- Problem requirements
Copy nothing from the entries below except the lines from the one containing "[] else s1)" through the one containing "def execReadRecord (crc", and copy those exactly.

+++

-- ==== Sys2Proof/Machine/Meter.lean ====
section
/-! DEFINITION. The Ream Meter: totals, energy, records, the I²C commands, the seal and the mirror page (R446 to R463). -/

namespace Sys2Proof.Machine

def State.modMeter (s : State) (f : Meter → Meter) : State := { s with meter := f s.meter }
def Meter.total (m : Meter) (p k : Nat) : Nat := Tab.get z0 m.totals (p * 8 + k)

/-! ### Counting (R449, R451 to R453) -/

/-- An increment reaches the accumulator: a total saturates at 64 bits, CONFIG_SEQ at 32. -/
def execMeterIncrement (s : State) : Outc :=
  match s.meter.running, s.meter.arriving with
  | true, (k, n) :: r =>
    .next (s.modMeter (fun m => { m with
      arriving := r
      totals := Tab.set z0 m.totals k (min (if k % 8 = 7 then 2 ^ 32 - 1 else 2 ^ 64 - 1) (Tab.get z0 m.totals k + n)) }))
  | _, _ => .next s

/-- The integral of the measured power over one sample, in µJ. -/
def execEnergySample (uj : Nat) (s : State) : Outc :=
  if s.meter.running then .next (s.modMeter (fun m => { m with energy := m.energy + uj })) else .next s

/-- ENG_BUSY_CNT of a core's 16 engines together. -/
def State.engBusy (s : State) (c : Nat) : Nat :=
  sumNat ((List.range 16).map (fun e => (s.reg (engP c + 0x100 + e * 0x40 + 0x28)).toNat))

/-- The Power Manager's estimate, every 1 ms, of the energy since the last one: 70 % by engine busy cycles, 20 % by tier bytes,
10 % by cores owned (R453). A core counter that a reset took below its last value counts from zero. `estBusy` keeps the
values last seen: key p partition p's tier bytes, key 16 + c core c's busy cycles. -/
def execEnergyApportion (s : State) : Outc :=
  let m := s.meter
  let e := m.energy - m.estFrom
  let bytes (p : Nat) : Nat := m.total p 3 + m.total p 4 + m.total p 5
  let fresh (p : Nat) : Nat := bytes p - Tab.get z0 m.estBusy p
  let core (c : Nat) : Nat :=
    let old := Tab.get z0 m.estBusy (16 + c)
    if old ≤ s.engBusy c then s.engBusy c - old else s.engBusy c
  let busy (p : Nat) : Nat := sumNat ((s.coresOf p).map core)
  let share (pct : Nat) (f : Nat → Nat) (p : Nat) : Nat := e * pct * f p / (100 * max 1 (sumNat ((List.range 16).map f)))
  let add (p : Nat) : Nat := share 70 busy p + share 20 fresh p + share 10 (fun p => (s.coresOf p).length) p
  .next (s.modMeter (fun m => { m with
    estFrom := m.energy
    est := (List.range 16).foldl (fun t p => Tab.set z0 t p (Tab.get z0 t p + add p)) m.est
    estBusy := (List.range 144).foldl (fun t c => Tab.set z0 t (16 + c) (s.engBusy c))
      ((List.range 16).foldl (fun t p => Tab.set z0 t p (bytes p)) m.estBusy) }))

/-! ### Records (R454 to R456) -/

/-- Header of the running firmware image. -/
def Meter.image (m : Meter) (k : Nat) : Image := ⟨m.slots, k * 0x80000⟩

/-- The 1,088-byte body of the record being cut. -/
def Meter.body (m : Meter) (flags seq ticks : Nat) : List Byte :=
  leBytes 4 0x47534D54 ++ leBytes 2 1 ++ leBytes 2 flags ++ leBytes 8 seq ++ leBytes 8 Config.serial.toNat ++ leBytes 8 ticks ++
  leBytes 4 m.seconds ++ leBytes 4 m.pcc ++ leBytes 4 m.sealCnt ++ leBytes 4 (m.image m.slot).svn ++ leBytes 8 (min (2 ^ 64 - 1) (m.energy / 1000)) ++ zeros 8 ++
  (List.range 16).flatMap (fun p => (List.range 7).flatMap (fun k => leBytes 8 (m.total p k)) ++ leBytes 4 (m.total p 7) ++ zeros 4)

/-- Cuts the record that waits longest: its signing starts, and the totals and seconds are persisted. The interval of a
record that no other cut divides is INTERVAL_S; of any other, TICKS and the seconds passed are free values within it. Once
its image has cut a record, the ROM burns METER_SVN up to the image's MIN_SVN (R458). -/
def State.cutNext (s : State) : State :=
  let m := s.meter
  match m.running, m.signing, m.due with
  | true, none, fl :: rest =>
    let whole := decide (fl = 0 ∧ m.ticks = 0)
    let t := if whole then m.interval * 25000000 else (Config.freeWord s.free).toNat % (m.interval * 25000000 + 1)
    let sec := m.seconds + (if whole then m.interval else t / 25000000)
    let flags := fl + (if m.gap then 1 else 0) + (if m.unsealed then 2 else 0)
    let m1 := { m with seconds := sec, seq := m.seq + 1, due := rest }
    { s with free := s.free + 1 }.modMeter (fun _ => { m1 with
      signing := some (m1.body flags m1.seq t)
      svn := max m.svn (min 64 (m.image m.slot).minSvn)
      gap := false, unsealed := !m.sealed, ticks := if fl = 0 then 0 else 1
      savedT := m.totals, savedE := m.energy, savedS := sec })
  | _, _, _ => s

def execRecordCut (s : State) : Outc := .next s.cutNext

/-- The signatures are made, the record is readable, and the cut that waits is performed. -/
def execRecordSigningDone (s : State) : Outc :=
  match s.meter.signing with
  | none => .next s
  | some b =>
    let r := b ++ fit 384 (Config.rsaSign Config.meterSecret b) ++ fit 16224 (Config.slhSign Config.meterSecret b)
    let m := s.meter
    let ring := m.ring ++ [(leAt b 8 8, r)]
    .next (s.modMeter (fun m => { m with
      signing := none, ring := ring.drop (ring.length - 64) })).cutNext

/-- The end of an interval calls for a record. -/
def execMeterIntervalExpiry (s : State) : Outc :=
  if s.meter.running then .next (s.modMeter (fun m => { m with due := m.due ++ [0] })) else .next s

/-- The check of the meter firmware in slot `k`: R436 against APPROVAL_DIGEST with METER_SVN for FW_SVN. -/
def Meter.verdict (m : Meter) (k : Nat) : Nat :=
  (m.image k).check (fun t => decide (t = 1 ∨ t = 2)) (0x80000 - 17344) Config.approvalDigest (fun g => decide (1 < g)) m.svn
/-- The ROM accepts the firmware of slot `k`: it verifies, and SVN and MIN_SVN do not exceed 64. -/
def Meter.accepts (m : Meter) (k : Nat) : Bool :=
  decide (m.verdict k = 0 ∧ (m.image k).svn ≤ 64 ∧ (m.image k).minSvn ≤ 64)
/-- The ROM runs the firmware of slot `k`. DESIGN CHOICE: that of the slot last committed, and that of the other only where
the first is not accepted (log entry 98). -/
def Meter.boots (m : Meter) (k : Nat) : Bool := m.accepts k && (decide (k = m.slot) || !m.accepts m.slot)

/-- A meter start from the second slot or the first: the ROM verifies the firmware; with none that it accepts, the meter does
not run (R461). -/
def execMeterStart (slot : Bool) (s : State) : Outc :=
  let k := if slot then 1 else 0
  if s.meter.running || !s.pwr.standby || !s.meter.boots k then .next s
  else
    let s1 := s.modMeter (fun m => { m with running := true, pcc := m.pcc + 1, slot := k })
    .next (if s.meter.gap then s1.logEv 0x0E22 4 none [] else s1)

/-- The mirror page (R461 to R463): zero until the meter has started. -/
def execMirrorRefresh (s : State) : Outc :=
  let m := s.meter
  if !m.running then .next s
  else
    let w (n : Nat) : Word := BitVec.ofNat 64 (min n (2 ^ 64 - 1))
    let s1 := (((s.setReg 0x6040 (w ((if m.sealed then 1 else 0) + (if m.signing ≠ none then 2 else 0) + m.sealCnt * 2 ^ 16))).setReg 0x6048
      (w m.seq)).setReg 0x6050 (w (m.energy / 1000))).setReg 0x6058 (w m.interval)
    .next ((List.range 16).foldl (fun s p =>
      ((List.range 7).foldl (fun s k => s.setReg (0x6100 + p * 0x40 + 8 * k) (w (m.total p k))) s).setReg (0x6138 + p * 0x40)
        (w (Tab.get z0 m.est p / 1000))) s1)

/-! ### The seal (R459, R460) -/

/-- A configuration change: the fuse counter rises, the seal is broken, and a record is cut. -/
def State.breakSeal (s : State) : State :=
  (s.modMeter (fun m => { m with sealCnt := m.sealCnt + 1, sealed := false, unsealed := true, due := m.due ++ [8] })).logEv 0x0E20 4 none []

/-! ### I²C commands (R457, R458) -/

/-- The answer of a command: status and data. -/
def State.i2c (s : State) (status : Nat) (data : List Byte := []) : State := { s with resp := { bytes := data, status := status } }

/-- A command is taken: a bad CRC discards it, and a meter that is not running is busy. -/
def State.i2cTake (s : State) (crc : Bool) (body : State → State) : Outc :=
  if !s.pwr.standby then .next { s with resp := {} }
  else if !s.meter.running then .next (s.i2c 0x0E07)
  else if !crc then .next (s.i2c 0x0E02)
  else .next (body s)

/-- Newest and oldest SEQ held. -/
def Meter.held (m : Meter) : Nat × Nat := ((m.ring.getLast?.map Prod.fst).getD 0, (m.ring.head?.map Prod.fst).getD 0)

def execStatus (crc : Bool) (s : State) : Outc :=
  s.i2cTake crc (fun s =>
    let m := s.meter
    s.i2c 0 (leBytes 1 (if m.sealed then 1 else 0) ++ leBytes 4 m.sealCnt ++ leBytes 8 m.held.1 ++ leBytes 8 m.held.2 ++ leBytes 2 m.interval ++
      leBytes 4 m.svn ++ leBytes 1 (if m.signing = none then 0 else 1)))

def execReadRecord (crc : Bool) (seq : Word) (off len : Nat) (s : State) : Outc :=
  s.i2cTake crc (fun s =>
    if len = 0 ∨ 4096 < len ∨ 17696 < off + len then s.i2c 0x0E01
    else match s.meter.ring.find? (fun r => decide (r.1 = seq.toNat)) with
      | none => s.i2c 0x0E06
      | some r => s.i2c 0 ((r.2.drop off).take len))

def execReadCert (crc : Bool) (chain : Nat) (off len : Nat) (s : State) : Outc :=
  s.i2cTake crc (fun s =>
    if 1 < chain then s.i2c 0x0E01
    else s.i2c 0 (((if chain = 0 then Config.meterRsaChain else Config.meterSlhChain).drop off).take len))

def execCut (crc : Bool) (s : State) : Outc :=
  s.i2cTake crc (fun s => (s.modMeter (fun m => { m with due := m.due ++ [16] })).i2c 0)

def execWriteConfig (crc : Bool) (interval : BitVec 16) (addr : Byte) (s : State) : Outc :=
  s.i2cTake crc (fun s =>
    let i := interval.toNat
    let a := addr.toNat
    if i < 10 ∨ 3600 < i ∨ a < 0x08 ∨ 0x77 < a then s.i2c 0x0E01
    else if i = s.meter.interval ∧ a = s.meter.addr then s.i2c 0
    else ((s.modMeter (fun m => { m with interval := i, addr := a })).breakSeal).i2c 0)

def execFwPush (crc : Bool) (off : BitVec 32) (data : List Byte) (s : State) : Outc :=
  s.i2cTake crc (fun s =>
    if 2048 < data.length ∨ 0x80000 < off.toNat + data.length then s.i2c 0x0E01
    else (s.modMeter (fun m => { m with slots := Mem.putBytes m.slots ((1 - m.slot) * 0x80000 + off.toNat) data })).i2c 0)

/-- Verifies the inactive slot and restarts the meter from it. -/
def execFwCommit (crc : Bool) (s : State) : Outc :=
  s.i2cTake crc (fun s =>
    let m := s.meter
    let i := m.image (1 - m.slot)
    let c := m.verdict (1 - m.slot)
    if c = 0x0D04 then s.i2c 0x0E01
    else if 64 < i.svn ∨ 64 < i.minSvn then s.i2c 0x0E01
    else if c = 0x0D03 then s.i2c 0x0E05
    else if c ≠ 0 then s.i2c 0x0E03
    else
      ((s.modMeter (fun m => { m with slot := 1 - m.slot, savedT := m.totals, savedE := m.energy, savedS := m.seconds })).breakSeal.modMeter
        (fun m => { m with running := false })).i2c 0)

/-- Bytes of the configuration block that a token names. -/
def Meter.config (m : Meter) : List Byte := leBytes 2 m.interval ++ leBytes 1 m.addr

/-- A reseal token: 109 bytes of fields, then the RSA and the SLH-DSA signature. -/
def execReseal (crc : Bool) (token : List Byte) (s : State) : Outc :=
  s.i2cTake crc (fun s =>
    let m := s.meter
    let g := bAt token 0
    let key := Config.approvalDigest g
    let fields := token.take 109
    let rest := decide (g < 2) && decide (leAt token 1 8 = Config.serial.toNat) &&
      decide ((token.drop 13).take 48 = Config.sha384 m.config) && decide ((token.drop 61).take 48 = Config.sha384 (m.image m.slot).header) &&
      Config.rsaVerify (key.take 48) fields ((token.drop 109).take 384) && Config.slhVerify (key.drop 48) fields ((token.drop 493).take 16224)
    if token.length ≠ 16717 then s.i2c 0x0E01
    else if !rest then s.i2c 0x0E03
    else if leAt token 9 4 ≠ m.sealCnt then s.i2c 0x0E04
    else ((s.modMeter (fun m => { m with sealed := true })).logEv 0x0E21 2 none []).i2c 0)

/-- The standby rails fail: what was not persisted is lost, and the next record carries GAP (R455). -/
def State.meterLost (s : State) : State :=
  s.modMeter (fun m => { m with
    running := false, arriving := [], totals := m.savedT, energy := m.savedE, seconds := m.savedS, signing := none, due := []
    gap := true, ticks := 1, est := Tab.empty, estFrom := m.savedE, estBusy := Tab.empty })

end Sys2Proof.Machine
end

+++

- Task output
    .next (if s.meter.gap then s1.logEv 0x0E22 4 none [] else s1)

/-- The mirror page (R461 to R463): zero until the meter has started. -/
def execMirrorRefresh (s : State) : Outc :=
  let m := s.meter
  if !m.running then .next s
  else
    let w (n : Nat) : Word := BitVec.ofNat 64 (min n (2 ^ 64 - 1))
    let s1 := (((s.setReg 0x6040 (w ((if m.sealed then 1 else 0) + (if m.signing ≠ none then 2 else 0) + m.sealCnt * 2 ^ 16))).setReg 0x6048
      (w m.seq)).setReg 0x6050 (w (m.energy / 1000))).setReg 0x6058 (w m.interval)
    .next ((List.range 16).foldl (fun s p =>
      ((List.range 7).foldl (fun s k => s.setReg (0x6100 + p * 0x40 + 8 * k) (w (m.total p k))) s).setReg (0x6138 + p * 0x40)
        (w (Tab.get z0 m.est p / 1000))) s1)

/-! ### The seal (R459, R460) -/

/-- A configuration change: the fuse counter rises, the seal is broken, and a record is cut. -/
def State.breakSeal (s : State) : State :=
  (s.modMeter (fun m => { m with sealCnt := m.sealCnt + 1, sealed := false, unsealed := true, due := m.due ++ [8] })).logEv 0x0E20 4 none []

/-! ### I²C commands (R457, R458) -/

/-- The answer of a command: status and data. -/
def State.i2c (s : State) (status : Nat) (data : List Byte := []) : State := { s with resp := { bytes := data, status := status } }

/-- A command is taken: a bad CRC discards it, and a meter that is not running is busy. -/
def State.i2cTake (s : State) (crc : Bool) (body : State → State) : Outc :=
  if !s.pwr.standby then .next { s with resp := {} }
  else if !s.meter.running then .next (s.i2c 0x0E07)
  else if !crc then .next (s.i2c 0x0E02)
  else .next (body s)

/-- Newest and oldest SEQ held. -/
def Meter.held (m : Meter) : Nat × Nat := ((m.ring.getLast?.map Prod.fst).getD 0, (m.ring.head?.map Prod.fst).getD 0)

def execStatus (crc : Bool) (s : State) : Outc :=
  s.i2cTake crc (fun s =>
    let m := s.meter
    s.i2c 0 (leBytes 1 (if m.sealed then 1 else 0) ++ leBytes 4 m.sealCnt ++ leBytes 8 m.held.1 ++ leBytes 8 m.held.2 ++ leBytes 2 m.interval ++
      leBytes 4 m.svn ++ leBytes 1 (if m.signing = none then 0 else 1)))

def execReadRecord (crc : Bool) (seq : Word) (off len : Nat) (s : State) : Outc :=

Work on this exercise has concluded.